-- ==== Sys2Proof/WellFormed.lean ====
section
/-! DEFINITION. What is well formed. A term of `Instr` needs no check: the bounds of R91 are in the types of its fields, so
every term is one of the hardware's instructions. What the spec leaves to check is a WORD (is it in the opcode map of
30_encoding.md R95, or illegal, R97), the SPELLING of an instruction (R101: the one an assembler emits), and the IMAGE a
host loads (46_host_operations.md R239, R247). -/

namespace Sys2Proof

/-- One row of the opcode map (R95): a word is selected iff `op AND mask = bits`. -/
structure OpcodeRow where
  mnemonic : String
  mask     : Word
  bits     : Word
  deriving DecidableEq, Repr

/-- Does the row select the word (R95)? -/
def OpcodeRow.selects (r : OpcodeRow) (op : Word) : Bool := op &&& r.mask == r.bits

/-- Rows 1 to 9 of the opcode map (R95). -/
def opcodeRowsSingle : List OpcodeRow :=
  [ ⟨"CLS", 0xF0FF, 0x00E0⟩, ⟨"RET", 0xF0FF, 0x00EE⟩, ⟨"JP nnn", 0xF000, 0x1000⟩, ⟨"CALL nnn", 0xF000, 0x2000⟩,
    ⟨"SE Vx, nn", 0xF000, 0x3000⟩, ⟨"SNE Vx, nn", 0xF000, 0x4000⟩, ⟨"SE Vx, Vy", 0xF00F, 0x5000⟩,
    ⟨"LD Vx, nn", 0xF000, 0x6000⟩, ⟨"ADD Vx, nn", 0xF000, 0x7000⟩ ]

/-- Rows 10 to 23 of the opcode map (R95). -/
def opcodeRowsMiddle : List OpcodeRow :=
  [ ⟨"LD Vx, Vy", 0xF00F, 0x8000⟩, ⟨"OR Vx, Vy", 0xF00F, 0x8001⟩, ⟨"AND Vx, Vy", 0xF00F, 0x8002⟩,
    ⟨"XOR Vx, Vy", 0xF00F, 0x8003⟩, ⟨"ADD Vx, Vy", 0xF00F, 0x8004⟩, ⟨"SUB Vx, Vy", 0xF00F, 0x8005⟩,
    ⟨"SHR Vx", 0xF00F, 0x8006⟩, ⟨"SUBN Vx, Vy", 0xF00F, 0x8007⟩, ⟨"SHL Vx", 0xF00F, 0x800E⟩,
    ⟨"SNE Vx, Vy", 0xF00F, 0x9000⟩, ⟨"LD I, nnn", 0xF000, 0xA000⟩, ⟨"JP V0, nnn", 0xF000, 0xB000⟩,
    ⟨"RND Vx, nn", 0xF000, 0xC000⟩, ⟨"DRW Vx, Vy, n", 0xF000, 0xD000⟩ ]

/-- Rows 24 to 34 of the opcode map (R95). -/
def opcodeRowsByte : List OpcodeRow :=
  [ ⟨"SKP Vx", 0xF0FF, 0xE09E⟩, ⟨"SKNP Vx", 0xF0FF, 0xE0A1⟩, ⟨"LD Vx, DT", 0xF0FF, 0xF007⟩,
    ⟨"LD Vx, K", 0xF0FF, 0xF00A⟩, ⟨"LD DT, Vx", 0xF0FF, 0xF015⟩, ⟨"LD ST, Vx", 0xF0FF, 0xF018⟩,
    ⟨"ADD I, Vx", 0xF0FF, 0xF01E⟩, ⟨"LD F, Vx", 0xF0FF, 0xF029⟩, ⟨"LD B, Vx", 0xF0FF, 0xF033⟩,
    ⟨"LD [I], Vx", 0xF0FF, 0xF055⟩, ⟨"LD Vx, [I]", 0xF0FF, 0xF065⟩ ]

/-- The opcode map of R95: 34 rows. UNVERIFIED (unsafe, log entry 7): its numbers are the spec's decision D18. -/
def opcodeMap : List OpcodeRow := opcodeRowsSingle ++ opcodeRowsMiddle ++ opcodeRowsByte

/-- A word is legal iff some row of the opcode map selects it; every other word is an undefined instruction (R97). -/
def legalWord (op : Word) : Bool := opcodeMap.any (·.selects op)

/-- The canonical spelling, the only one an assembler emits (R101): the ignored nibble of `CLS` and `RET` is 0, and the
unused `y` of a shift is 0 or `x`. The machine accepts every spelling. -/
def Instr.canonical : Instr → Bool
  | .cls u | .ret u => u == 0
  | .shr x y | .shl x y => y == 0 || y == x
  | _ => true

/-- An image a host may load without a fault: it fits between `ROM_BASE` and the end of memory (R239, R247). -/
def loadableImage (bytes : List Byte) : Bool := bytes.length ≤ Config.maxProgram

end Sys2Proof
end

- [Assignment] Only the lines above starting with the one with "23 of the opcode map (R95). -/" and going through the one with "def opcodeRowsByte : List" are to be copied, word for word and with both ends kept.

- [Result]
/-- Rows 10 to 23 of the opcode map (R95). -/
def opcodeRowsMiddle : List OpcodeRow :=
  [ ⟨"LD Vx, Vy", 0xF00F, 0x8000⟩, ⟨"OR Vx, Vy", 0xF00F, 0x8001⟩, ⟨"AND Vx, Vy", 0xF00F, 0x8002⟩,
    ⟨"XOR Vx, Vy", 0xF00F, 0x8003⟩, ⟨"ADD Vx, Vy", 0xF00F, 0x8004⟩, ⟨"SUB Vx, Vy", 0xF00F, 0x8005⟩,
    ⟨"SHR Vx", 0xF00F, 0x8006⟩, ⟨"SUBN Vx, Vy", 0xF00F, 0x8007⟩, ⟨"SHL Vx", 0xF00F, 0x800E⟩,
    ⟨"SNE Vx, Vy", 0xF00F, 0x9000⟩, ⟨"LD I, nnn", 0xF000, 0xA000⟩, ⟨"JP V0, nnn", 0xF000, 0xB000⟩,
    ⟨"RND Vx, nn", 0xF000, 0xC000⟩, ⟨"DRW Vx, Vy, n", 0xF000, 0xD000⟩ ]

/-- Rows 24 to 34 of the opcode map (R95). -/
def opcodeRowsByte : List OpcodeRow :=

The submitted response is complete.